### ACTION ITEM
Go over the listing that follows and work out how many lines have the string "HostEvent"; reply with the number by itself.

:: MATERIAL PROVIDED

-- ==== Sys2Proof/Certificates/Slice0/Obligations.lean ====
section
/-! DEFINITION. The statements about the machine, each a Prop for the provers. -/

open Sys2Proof Sys2Proof.Machine

/-! ## Encoding -/

/-- Decoding an encoded operation gives it back, with every operand at every value (R100, R101, R116). -/
def Obligations.DecodeEncodeRoundTrip : Prop :=
  ∀ i : Instr, i.wellFormed = true → decode (encode i) = some i

/-- A command word that decodes is the encoding of what it decodes to: each word has one meaning and no operation a
second spelling (R101, R103). -/
def Obligations.DecodedWordReencodes : Prop :=
  ∀ (cw : CmdWord) (i : Instr), decode cw = some i → encode i = cw ∧ i.wellFormed = true

/-- The decoder reads exactly the rows of the opcode table, with the operands in bits 15:8 and 7:0, and no word spells
two rows (R102, R104). -/
def Obligations.DecodeMatchesOpcodeTable : Prop :=
  (∀ (cw : CmdWord) (i : Instr), decode cw = some i ↔
    ∃ row ∈ opcodeTable, row.spells cw ∧ i = row.instr (cw.extractLsb' 8 8) (cw.extractLsb' 0 8)) ∧
  opcodeTable.Pairwise (fun p q => ∀ cw : CmdWord, ¬ (p.spells cw ∧ q.spells cw))

/-- The reserved words (R103): operation codes 0x00 and 0x0D to 0xFF, and words of format N or A with a nonzero
must-be-zero field. -/
def Obligations.ReservedWordsAreExactly : Prop :=
  ∀ op a b : Byte, decode (packFields op a b) = none ↔
    op = 0x00#8 ∨ 0x0D#8 ≤ op ∨
    (op ∈ [0x01#8, 0x03#8, 0x05#8, 0x09#8, 0x0A#8, 0x0B#8, 0x0C#8] ∧ (a ≠ 0x00#8 ∨ b ≠ 0x00#8)) ∨
    (op ∈ [0x02#8, 0x04#8, 0x06#8, 0x08#8] ∧ b ≠ 0x00#8)

/-- A few command words written out from R102. -/
def Obligations.SampleWordsDecode : Prop :=
  decode 0x010000#24 = some .initialise ∧ decode 0x020300#24 = some (.setRange 0x03#8) ∧
  decode 0x040A00#24 = some (.setDataRate 0x0A#8) ∧ decode 0x063100#24 = some (.readRegister 0x31#8) ∧
  decode 0x072D08#24 = some (.writeRegister 0x2D#8 0x08#8) ∧ decode 0x083200#24 = some (.readRegisterWord 0x32#8) ∧
  decode 0x0A0000#24 = some .getY ∧ decode 0x0C0000#24 = some .getDeviceID ∧
  decode 0x000000#24 = none ∧ decode 0x020301#24 = none

/-- The response word (R105): status in bits 17:16, never 3; the value in bits 15:0, zero unless the status is 0; a
signed result is recovered from its pattern. -/
def Obligations.ResponseWordFields : Prop :=
  (∀ r : Response, r.word.extractLsb' 16 2 ≠ 3#2) ∧
  (∀ r : Response, r.word.extractLsb' 16 2 ≠ 0#2 → r.word.extractLsb' 0 16 = 0#16) ∧
  (∀ v : Value, (Response.ok v).word.extractLsb' 16 2 = 0#2) ∧
  (∀ sig : FailSig, (Response.fail sig).word.extractLsb' 16 2 = 1#2 ∧ (Response.fail sig).signal = some sig) ∧
  Response.illegal.word.extractLsb' 16 2 = 2#2 ∧
  (∀ v : Bool, (Response.ok (.bool v)).word.toNat = if v then 1 else 0) ∧
  (Response.ok .unit).word.toNat = 0 ∧
  (∀ v : BitVec 2, (Response.ok (.code2 v)).word.toNat = v.toNat) ∧
  (∀ v : BitVec 4, (Response.ok (.code4 v)).word.toNat = v.toNat) ∧
  (∀ v : Byte, (Response.ok (.byte v)).word.toNat = v.toNat) ∧
  (∀ b0 b1 : Byte, ((Response.ok (.int16 (le16s b0 b1))).word.extractLsb' 0 16).toNat = b1.toNat * 256 + b0.toNat)

/-! ## Field functions -/

/-- `DataFormatCompose` bit by bit, its result for a legal code, and its examples (R108). -/
def Obligations.DataFormatComposeBits : Prop :=
  (∀ old r : Byte, dataFormatCompose old r = (old &&& 0xF0#8) ||| r ||| 0x08#8) ∧
  (∀ old r : Byte, r.toNat ≤ 3 →
    (dataFormatCompose old r).extractLsb' 4 4 = old.extractLsb' 4 4 ∧
    (dataFormatCompose old r).getLsbD 3 = true ∧
    (dataFormatCompose old r).getLsbD 2 = false ∧
    (dataFormatCompose old r).extractLsb' 0 2 = r.extractLsb' 0 2) ∧
  dataFormatCompose 0x00#8 1#8 = 0x09#8 ∧ dataFormatCompose 0xB4#8 1#8 = 0xB9#8 ∧
  dataFormatCompose 0xFF#8 0#8 = 0xF8#8

/-- `RangeOf` keeps the low two bits, and recovers every legal range code that was composed (R109). -/
def Obligations.RangeOfRecoversCode : Prop :=
  (∀ v : Byte, (rangeOf v).toNat = v.toNat % 4) ∧
  ∀ old r : Byte, r.toNat ≤ 3 → (rangeOf (dataFormatCompose old r)).toNat = r.toNat

/-- The deserializer: little-endian two's complement, in range, injective, with the source's three values (R67). -/
def Obligations.DeserializerIsSignedLittleEndian : Prop :=
  (∀ b0 b1 : Byte, le16s b0 b1 =
    if b1.toNat * 256 + b0.toNat < 32768 then ((b1.toNat * 256 + b0.toNat : Nat) : Int)
    else ((b1.toNat * 256 + b0.toNat : Nat) : Int) - 65536) ∧
  (∀ b0 b1 : Byte, -32768 ≤ le16s b0 b1 ∧ le16s b0 b1 ≤ 32767) ∧
  (∀ b0 b1 c0 c1 : Byte, le16s b0 b1 = le16s c0 c1 → b0 = c0 ∧ b1 = c1) ∧
  le16s 0xFF#8 0xFF#8 = -1 ∧ le16s 0x00#8 0x80#8 = -32768 ∧ le16s 0xFF#8 0x7F#8 = 32767

/-! ## Reset, the command port and the step -/

/-- A reset event, in any state, loads the two fields with its arguments, empties the sequencer, issues no transaction and
leaves the sensor and the rest of the environment alone (R240). The only busy state between two steps is the stuck block
of R228; that a reset brings it out is the model's reading of R241 (log 7). That `State.reset` holds the default bus
address 0x53 is the model's choice among the addresses the host may supply (log 2). -/
def Obligations.ResetEventLoadsItsArguments : Prop :=
  (∀ (s : State) (addr : BusAddr) (range : Byte) (rest : List HostEvent), s.inbox = .reset addr range :: rest →
    step s = .next { s with busAddr := addr, cachedRange := range, seq := none, inbox := rest,
                            trace := s.trace ++ [.reset addr range] }) ∧
  State.reset.busAddr = 0x53#7

/-- Right after reset the block is idle with the sequencer empty, `bus_addr` holds the default, `cached_range` the open
parameter, no transaction was issued, and the state is safe: the register contents are in canonical form, and the state
agrees with its events (R41 to R43). That the open parameter is one constant with no body is the model's choice (log 1),
and so are the values of the fields that are the model's own (log 3, 4, 9, 11, 14). -/
def Obligations.ResetStateIsSafe : Prop :=
  State.reset.Safe ∧ State.reset.Idle ∧ State.reset.busAddr = 0x53#7 ∧ State.reset.cachedRange = Config.rangeReset ∧
  ∀ e ∈ State.reset.trace, e.isBus = false

/-- A step of an idle block with a command presented observes the command and runs the operation it decodes to; the
same for a word placed by `withFetchWord` (R74, R104). -/
def Obligations.StepRunsDecodedCommand : Prop :=
  (∀ (s : State) (cw : CmdWord) (rest : List HostEvent) (i : Instr),
    s.Idle → s.inbox = .command cw :: rest → decode cw = some i →
    step s = exec i { s with inbox := rest, trace := s.trace ++ [.command cw] }) ∧
  (∀ (s : State) (i : Instr),
    step (s.withFetchWord 24 (encode i).toNat) =
      exec i { s with seq := none, trace := s.trace ++ [.command (encode i)] })

/-- A reserved command word is answered `illegal` before anything else: no transaction, no change of state, idle again
(R217, R103). -/
def Obligations.ReservedWordAnswersIllegal : Prop :=
  ∀ (s : State) (cw : CmdWord) (rest : List HostEvent),
    s.Idle → s.inbox = .command cw :: rest → (∀ row ∈ opcodeTable, ¬ row.spells cw) →
    step s = .next { s with inbox := rest, trace := s.trace ++ [.command cw, .response .illegal] }

/-- With nothing presented the block waits, and nothing changes (R242). -/
def Obligations.BlockWaitsForTheHost : Prop :=
  ∀ s : State, s.inbox = [] → step s = .next s

/-- A transport call that never returns, at the operation's next transaction: the operation has no response and no
later transaction, the state does not change, and the block takes no command any more (R228). -/
def Obligations.StalledCallStallsTheBlock : Prop :=
  (∀ (i : Instr) (s : State) (us : List Turn) (offers : List (Byte × Byte)) (u : Turn) (rest : List Turn),
    s.script = us ++ u :: rest → us.map (·.verdict) = offers.map (fun o => .answer (.ok o.1 o.2)) →
    u.verdict = .never → us.length < fullCount i →
    (i = .initialise → ∀ o, offers[1]? = some o → o.1 = 0xE5#8) →
    ∃ (t : State) (c : BusCall) (done : List Event), exec i s = .next t ∧ Kept s t ∧ t.cachedRange = s.cachedRange ∧ t.script = rest ∧
      t.calls = s.calls + us.length + 1 ∧ t.seq.map (fun q => (q.instr, q.pos)) = some (i, us.length) ∧
      t.trace = s.trace ++ done ++ [Event.bus c none] ∧ done.length = us.length ∧ ∀ e ∈ done, e.answeredOk = true) ∧
  (∀ (t : State) (cw : CmdWord) (rest : List HostEvent), ¬ t.Idle → t.inbox = .command cw :: rest →
    step t = .next t)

::::

### RESULT FOR THIS EXERCISE
4